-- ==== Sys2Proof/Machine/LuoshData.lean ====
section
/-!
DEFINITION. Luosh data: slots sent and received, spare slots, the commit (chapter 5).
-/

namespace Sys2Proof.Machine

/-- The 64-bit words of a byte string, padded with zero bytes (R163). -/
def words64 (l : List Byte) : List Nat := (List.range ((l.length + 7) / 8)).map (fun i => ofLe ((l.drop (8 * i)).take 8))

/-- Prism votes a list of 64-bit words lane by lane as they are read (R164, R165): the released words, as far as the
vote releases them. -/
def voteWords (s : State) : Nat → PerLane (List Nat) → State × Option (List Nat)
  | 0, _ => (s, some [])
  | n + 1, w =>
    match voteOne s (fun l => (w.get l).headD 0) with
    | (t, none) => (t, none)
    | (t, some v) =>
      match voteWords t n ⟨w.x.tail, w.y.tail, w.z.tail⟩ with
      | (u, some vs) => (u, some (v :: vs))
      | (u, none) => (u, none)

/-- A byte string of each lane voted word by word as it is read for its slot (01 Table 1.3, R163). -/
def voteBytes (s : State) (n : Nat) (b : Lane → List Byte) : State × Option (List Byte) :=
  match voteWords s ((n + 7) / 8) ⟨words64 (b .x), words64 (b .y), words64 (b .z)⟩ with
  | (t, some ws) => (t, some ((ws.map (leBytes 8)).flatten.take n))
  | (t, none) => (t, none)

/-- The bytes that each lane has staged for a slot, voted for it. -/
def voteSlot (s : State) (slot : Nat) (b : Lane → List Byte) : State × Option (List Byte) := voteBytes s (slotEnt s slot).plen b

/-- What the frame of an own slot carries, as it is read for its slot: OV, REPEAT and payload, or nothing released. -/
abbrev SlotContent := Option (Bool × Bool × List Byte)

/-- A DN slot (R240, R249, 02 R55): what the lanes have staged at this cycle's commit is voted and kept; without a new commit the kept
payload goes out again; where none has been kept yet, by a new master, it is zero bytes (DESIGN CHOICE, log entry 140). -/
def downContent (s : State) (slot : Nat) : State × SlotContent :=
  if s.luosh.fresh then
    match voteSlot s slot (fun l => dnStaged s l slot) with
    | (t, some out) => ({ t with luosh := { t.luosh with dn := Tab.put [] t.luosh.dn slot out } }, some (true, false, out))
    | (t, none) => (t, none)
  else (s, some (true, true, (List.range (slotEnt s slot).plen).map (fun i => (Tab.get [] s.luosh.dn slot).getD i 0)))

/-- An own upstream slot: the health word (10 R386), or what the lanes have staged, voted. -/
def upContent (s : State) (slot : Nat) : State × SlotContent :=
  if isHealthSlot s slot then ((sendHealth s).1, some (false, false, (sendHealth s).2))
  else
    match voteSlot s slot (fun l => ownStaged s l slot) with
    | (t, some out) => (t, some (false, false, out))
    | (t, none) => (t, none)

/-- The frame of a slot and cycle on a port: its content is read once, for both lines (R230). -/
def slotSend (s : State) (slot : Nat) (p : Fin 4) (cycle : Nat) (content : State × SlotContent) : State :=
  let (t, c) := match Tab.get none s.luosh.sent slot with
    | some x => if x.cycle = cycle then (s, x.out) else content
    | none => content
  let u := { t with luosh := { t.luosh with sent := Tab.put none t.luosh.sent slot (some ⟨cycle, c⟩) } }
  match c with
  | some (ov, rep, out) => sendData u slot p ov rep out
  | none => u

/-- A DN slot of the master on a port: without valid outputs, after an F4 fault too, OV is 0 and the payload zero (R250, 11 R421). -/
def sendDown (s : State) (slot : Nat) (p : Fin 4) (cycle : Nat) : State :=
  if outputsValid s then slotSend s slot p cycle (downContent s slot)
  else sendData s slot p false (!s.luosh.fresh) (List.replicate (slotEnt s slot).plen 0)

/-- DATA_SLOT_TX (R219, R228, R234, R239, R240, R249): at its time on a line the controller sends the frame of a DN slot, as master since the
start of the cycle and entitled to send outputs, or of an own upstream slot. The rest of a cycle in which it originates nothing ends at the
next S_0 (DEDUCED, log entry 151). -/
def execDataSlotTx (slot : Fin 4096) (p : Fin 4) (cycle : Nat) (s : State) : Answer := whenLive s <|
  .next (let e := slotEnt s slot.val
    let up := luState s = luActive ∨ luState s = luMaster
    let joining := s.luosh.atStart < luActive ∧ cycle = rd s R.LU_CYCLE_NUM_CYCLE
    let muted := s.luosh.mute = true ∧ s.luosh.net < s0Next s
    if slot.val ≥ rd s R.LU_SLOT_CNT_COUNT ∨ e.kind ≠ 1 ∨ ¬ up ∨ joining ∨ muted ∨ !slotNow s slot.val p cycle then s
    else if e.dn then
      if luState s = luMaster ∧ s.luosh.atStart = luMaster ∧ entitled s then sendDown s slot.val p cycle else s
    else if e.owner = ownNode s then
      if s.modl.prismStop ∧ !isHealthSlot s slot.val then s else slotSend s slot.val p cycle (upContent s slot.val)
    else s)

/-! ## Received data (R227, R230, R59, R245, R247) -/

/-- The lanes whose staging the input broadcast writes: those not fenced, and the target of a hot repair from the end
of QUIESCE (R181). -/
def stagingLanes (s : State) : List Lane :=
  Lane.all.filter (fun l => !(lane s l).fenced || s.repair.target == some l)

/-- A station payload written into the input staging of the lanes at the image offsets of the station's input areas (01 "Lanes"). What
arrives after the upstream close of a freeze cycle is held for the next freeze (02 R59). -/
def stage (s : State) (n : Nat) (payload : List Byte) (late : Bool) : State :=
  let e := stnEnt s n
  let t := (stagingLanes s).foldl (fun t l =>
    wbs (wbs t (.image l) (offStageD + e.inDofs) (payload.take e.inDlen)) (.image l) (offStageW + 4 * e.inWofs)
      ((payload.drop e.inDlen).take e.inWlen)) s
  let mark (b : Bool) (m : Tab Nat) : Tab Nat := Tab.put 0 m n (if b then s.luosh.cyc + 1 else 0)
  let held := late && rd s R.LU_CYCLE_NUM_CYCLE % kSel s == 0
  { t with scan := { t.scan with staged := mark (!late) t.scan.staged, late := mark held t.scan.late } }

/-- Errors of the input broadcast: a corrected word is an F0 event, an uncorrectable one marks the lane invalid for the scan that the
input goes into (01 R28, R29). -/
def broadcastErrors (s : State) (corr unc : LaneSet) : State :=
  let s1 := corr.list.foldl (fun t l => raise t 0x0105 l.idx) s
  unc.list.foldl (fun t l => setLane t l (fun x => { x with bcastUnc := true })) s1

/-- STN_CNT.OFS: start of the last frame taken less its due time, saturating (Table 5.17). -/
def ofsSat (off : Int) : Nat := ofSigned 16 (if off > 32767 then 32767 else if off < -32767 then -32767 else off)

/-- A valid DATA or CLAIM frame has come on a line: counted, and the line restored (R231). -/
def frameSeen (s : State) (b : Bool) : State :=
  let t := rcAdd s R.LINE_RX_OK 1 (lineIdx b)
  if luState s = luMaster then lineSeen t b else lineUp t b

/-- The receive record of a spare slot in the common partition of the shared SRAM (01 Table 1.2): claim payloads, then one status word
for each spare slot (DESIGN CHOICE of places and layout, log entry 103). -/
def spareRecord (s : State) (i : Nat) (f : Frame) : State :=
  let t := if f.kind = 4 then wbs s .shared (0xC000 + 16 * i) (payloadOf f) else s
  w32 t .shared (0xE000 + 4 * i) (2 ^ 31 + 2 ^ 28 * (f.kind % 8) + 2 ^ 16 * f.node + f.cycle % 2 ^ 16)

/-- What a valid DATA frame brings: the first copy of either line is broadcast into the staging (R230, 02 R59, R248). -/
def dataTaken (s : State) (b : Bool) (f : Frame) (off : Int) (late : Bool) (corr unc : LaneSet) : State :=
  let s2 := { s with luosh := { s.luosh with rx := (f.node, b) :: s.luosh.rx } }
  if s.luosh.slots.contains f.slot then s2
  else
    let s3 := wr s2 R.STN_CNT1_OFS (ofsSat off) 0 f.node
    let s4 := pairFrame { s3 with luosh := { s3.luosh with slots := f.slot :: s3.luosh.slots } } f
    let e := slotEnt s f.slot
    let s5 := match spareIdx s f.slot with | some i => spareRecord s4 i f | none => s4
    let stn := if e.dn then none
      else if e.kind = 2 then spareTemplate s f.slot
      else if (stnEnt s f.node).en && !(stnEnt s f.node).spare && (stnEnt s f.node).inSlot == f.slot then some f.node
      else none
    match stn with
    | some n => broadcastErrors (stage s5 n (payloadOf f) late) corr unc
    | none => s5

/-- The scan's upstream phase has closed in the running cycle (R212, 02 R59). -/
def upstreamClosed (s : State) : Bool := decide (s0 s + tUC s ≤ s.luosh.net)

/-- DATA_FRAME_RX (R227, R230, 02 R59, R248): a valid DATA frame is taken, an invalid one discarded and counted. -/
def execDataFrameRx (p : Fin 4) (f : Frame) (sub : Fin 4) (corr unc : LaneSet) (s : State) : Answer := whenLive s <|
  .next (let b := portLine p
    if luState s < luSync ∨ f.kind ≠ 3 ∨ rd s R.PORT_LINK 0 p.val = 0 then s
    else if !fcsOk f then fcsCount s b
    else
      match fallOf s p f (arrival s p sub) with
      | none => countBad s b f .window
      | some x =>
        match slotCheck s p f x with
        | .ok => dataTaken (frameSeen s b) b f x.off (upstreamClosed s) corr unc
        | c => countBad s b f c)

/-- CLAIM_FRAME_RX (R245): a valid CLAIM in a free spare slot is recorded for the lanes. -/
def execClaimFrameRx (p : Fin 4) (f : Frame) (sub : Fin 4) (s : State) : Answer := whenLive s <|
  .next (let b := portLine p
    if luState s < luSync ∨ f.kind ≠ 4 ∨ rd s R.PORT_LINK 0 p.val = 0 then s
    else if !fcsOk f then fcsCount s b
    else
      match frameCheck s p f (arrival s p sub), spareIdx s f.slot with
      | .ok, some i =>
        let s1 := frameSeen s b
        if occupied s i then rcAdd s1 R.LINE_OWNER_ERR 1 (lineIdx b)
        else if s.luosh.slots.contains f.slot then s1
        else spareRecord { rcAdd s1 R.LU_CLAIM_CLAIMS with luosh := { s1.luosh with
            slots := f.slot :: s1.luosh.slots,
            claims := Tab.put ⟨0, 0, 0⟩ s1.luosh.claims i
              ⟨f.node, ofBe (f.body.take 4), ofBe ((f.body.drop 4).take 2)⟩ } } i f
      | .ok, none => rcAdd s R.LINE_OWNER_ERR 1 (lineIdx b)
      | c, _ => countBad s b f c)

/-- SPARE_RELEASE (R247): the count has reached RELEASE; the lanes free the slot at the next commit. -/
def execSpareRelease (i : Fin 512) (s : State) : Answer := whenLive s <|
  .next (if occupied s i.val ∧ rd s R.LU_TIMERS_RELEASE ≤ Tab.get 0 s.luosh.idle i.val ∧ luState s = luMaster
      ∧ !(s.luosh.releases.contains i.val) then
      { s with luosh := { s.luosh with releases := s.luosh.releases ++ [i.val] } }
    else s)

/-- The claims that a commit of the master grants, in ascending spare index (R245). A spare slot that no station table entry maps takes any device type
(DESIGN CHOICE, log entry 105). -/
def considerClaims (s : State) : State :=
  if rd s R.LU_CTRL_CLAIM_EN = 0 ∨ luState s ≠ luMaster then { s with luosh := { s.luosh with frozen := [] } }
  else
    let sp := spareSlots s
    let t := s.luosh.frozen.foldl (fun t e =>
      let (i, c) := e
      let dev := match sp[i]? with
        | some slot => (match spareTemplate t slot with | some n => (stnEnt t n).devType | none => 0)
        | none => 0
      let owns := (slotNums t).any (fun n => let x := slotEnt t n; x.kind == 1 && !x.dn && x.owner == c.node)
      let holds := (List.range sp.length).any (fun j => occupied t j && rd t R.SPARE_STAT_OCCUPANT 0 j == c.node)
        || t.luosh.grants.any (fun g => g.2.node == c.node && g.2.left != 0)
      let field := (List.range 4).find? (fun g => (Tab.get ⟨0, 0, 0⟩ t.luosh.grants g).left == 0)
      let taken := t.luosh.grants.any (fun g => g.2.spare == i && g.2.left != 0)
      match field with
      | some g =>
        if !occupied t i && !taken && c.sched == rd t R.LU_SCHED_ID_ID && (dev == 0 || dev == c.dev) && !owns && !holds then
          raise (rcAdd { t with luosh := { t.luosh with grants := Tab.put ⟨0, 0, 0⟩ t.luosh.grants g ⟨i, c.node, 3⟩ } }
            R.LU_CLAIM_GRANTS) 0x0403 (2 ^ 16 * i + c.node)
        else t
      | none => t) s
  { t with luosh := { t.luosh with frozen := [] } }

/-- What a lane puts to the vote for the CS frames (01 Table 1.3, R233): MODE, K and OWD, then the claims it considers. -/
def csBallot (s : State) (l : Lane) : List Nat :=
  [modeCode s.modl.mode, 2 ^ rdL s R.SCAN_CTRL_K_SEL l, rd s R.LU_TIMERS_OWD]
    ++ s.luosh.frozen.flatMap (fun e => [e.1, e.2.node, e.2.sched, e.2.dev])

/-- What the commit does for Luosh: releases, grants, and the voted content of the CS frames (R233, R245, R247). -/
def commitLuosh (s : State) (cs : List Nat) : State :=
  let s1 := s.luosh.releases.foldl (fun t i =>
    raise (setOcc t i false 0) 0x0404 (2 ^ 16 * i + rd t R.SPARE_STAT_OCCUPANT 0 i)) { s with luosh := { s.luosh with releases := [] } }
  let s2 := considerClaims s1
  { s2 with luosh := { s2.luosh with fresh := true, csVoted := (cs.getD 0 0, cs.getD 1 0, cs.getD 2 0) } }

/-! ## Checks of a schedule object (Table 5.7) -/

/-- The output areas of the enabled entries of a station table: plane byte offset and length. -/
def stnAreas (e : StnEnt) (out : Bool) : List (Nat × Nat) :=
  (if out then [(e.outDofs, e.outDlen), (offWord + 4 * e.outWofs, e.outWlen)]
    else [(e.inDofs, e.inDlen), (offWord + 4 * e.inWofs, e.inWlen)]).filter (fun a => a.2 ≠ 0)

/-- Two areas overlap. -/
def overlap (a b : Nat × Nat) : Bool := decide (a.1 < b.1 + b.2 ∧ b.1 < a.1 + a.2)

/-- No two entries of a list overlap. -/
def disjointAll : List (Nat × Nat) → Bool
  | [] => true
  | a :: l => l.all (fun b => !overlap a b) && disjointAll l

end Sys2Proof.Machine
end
###
# Action item
From the records above, extract exactly and only the lines that begin at the line with "(f.body.take 4), ofBe" and stop after the line with "let sp := spareSlots s".

# Written solution
              ⟨f.node, ofBe (f.body.take 4), ofBe ((f.body.drop 4).take 2)⟩ } } i f
      | .ok, none => rcAdd s R.LINE_OWNER_ERR 1 (lineIdx b)
      | c, _ => countBad s b f c)

/-- SPARE_RELEASE (R247): the count has reached RELEASE; the lanes free the slot at the next commit. -/
def execSpareRelease (i : Fin 512) (s : State) : Answer := whenLive s <|
  .next (if occupied s i.val ∧ rd s R.LU_TIMERS_RELEASE ≤ Tab.get 0 s.luosh.idle i.val ∧ luState s = luMaster
      ∧ !(s.luosh.releases.contains i.val) then
      { s with luosh := { s.luosh with releases := s.luosh.releases ++ [i.val] } }
    else s)

/-- The claims that a commit of the master grants, in ascending spare index (R245). A spare slot that no station table entry maps takes any device type
(DESIGN CHOICE, log entry 105). -/
def considerClaims (s : State) : State :=
  if rd s R.LU_CTRL_CLAIM_EN = 0 ∨ luState s ≠ luMaster then { s with luosh := { s.luosh with frozen := [] } }
  else
    let sp := spareSlots s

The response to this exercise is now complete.